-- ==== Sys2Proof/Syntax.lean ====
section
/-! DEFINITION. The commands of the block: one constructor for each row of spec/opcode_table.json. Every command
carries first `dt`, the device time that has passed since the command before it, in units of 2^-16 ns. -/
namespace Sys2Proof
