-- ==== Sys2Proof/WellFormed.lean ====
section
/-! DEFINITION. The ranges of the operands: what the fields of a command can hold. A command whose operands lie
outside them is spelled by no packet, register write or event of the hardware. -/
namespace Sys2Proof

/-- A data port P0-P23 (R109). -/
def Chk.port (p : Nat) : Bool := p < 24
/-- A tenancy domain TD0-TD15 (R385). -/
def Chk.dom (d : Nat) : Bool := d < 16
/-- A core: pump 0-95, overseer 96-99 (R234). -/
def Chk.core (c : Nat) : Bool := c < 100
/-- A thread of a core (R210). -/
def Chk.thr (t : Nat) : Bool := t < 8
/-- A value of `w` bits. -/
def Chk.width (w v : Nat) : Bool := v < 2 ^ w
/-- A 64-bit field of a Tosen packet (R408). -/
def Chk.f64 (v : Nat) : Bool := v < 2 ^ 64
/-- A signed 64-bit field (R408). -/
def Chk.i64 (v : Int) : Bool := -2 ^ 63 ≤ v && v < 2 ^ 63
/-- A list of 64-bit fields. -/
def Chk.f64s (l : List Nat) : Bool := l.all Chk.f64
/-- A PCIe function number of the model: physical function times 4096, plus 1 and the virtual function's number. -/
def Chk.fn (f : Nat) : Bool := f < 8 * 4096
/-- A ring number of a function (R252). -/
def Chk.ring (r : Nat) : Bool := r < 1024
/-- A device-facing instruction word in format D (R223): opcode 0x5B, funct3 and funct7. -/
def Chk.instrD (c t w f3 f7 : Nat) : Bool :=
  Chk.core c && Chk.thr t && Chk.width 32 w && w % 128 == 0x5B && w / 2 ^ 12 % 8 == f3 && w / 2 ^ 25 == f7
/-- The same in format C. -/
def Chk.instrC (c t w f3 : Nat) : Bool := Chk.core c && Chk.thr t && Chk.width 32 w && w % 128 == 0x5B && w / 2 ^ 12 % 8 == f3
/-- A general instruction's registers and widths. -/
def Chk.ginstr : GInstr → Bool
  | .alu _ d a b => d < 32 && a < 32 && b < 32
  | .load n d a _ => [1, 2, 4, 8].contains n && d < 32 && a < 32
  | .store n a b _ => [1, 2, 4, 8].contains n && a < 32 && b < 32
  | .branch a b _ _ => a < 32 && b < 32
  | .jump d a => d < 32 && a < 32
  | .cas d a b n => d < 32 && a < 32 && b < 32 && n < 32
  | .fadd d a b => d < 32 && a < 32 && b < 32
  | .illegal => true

■ INSTRUCTIONS TO FOLLOW: Show each line of the material holding "number".

■ RESULT OF THE EXERCISE:
/-- A PCIe function number of the model: physical function times 4096, plus 1 and the virtual function's number. -/
/-- A ring number of a function (R252). -/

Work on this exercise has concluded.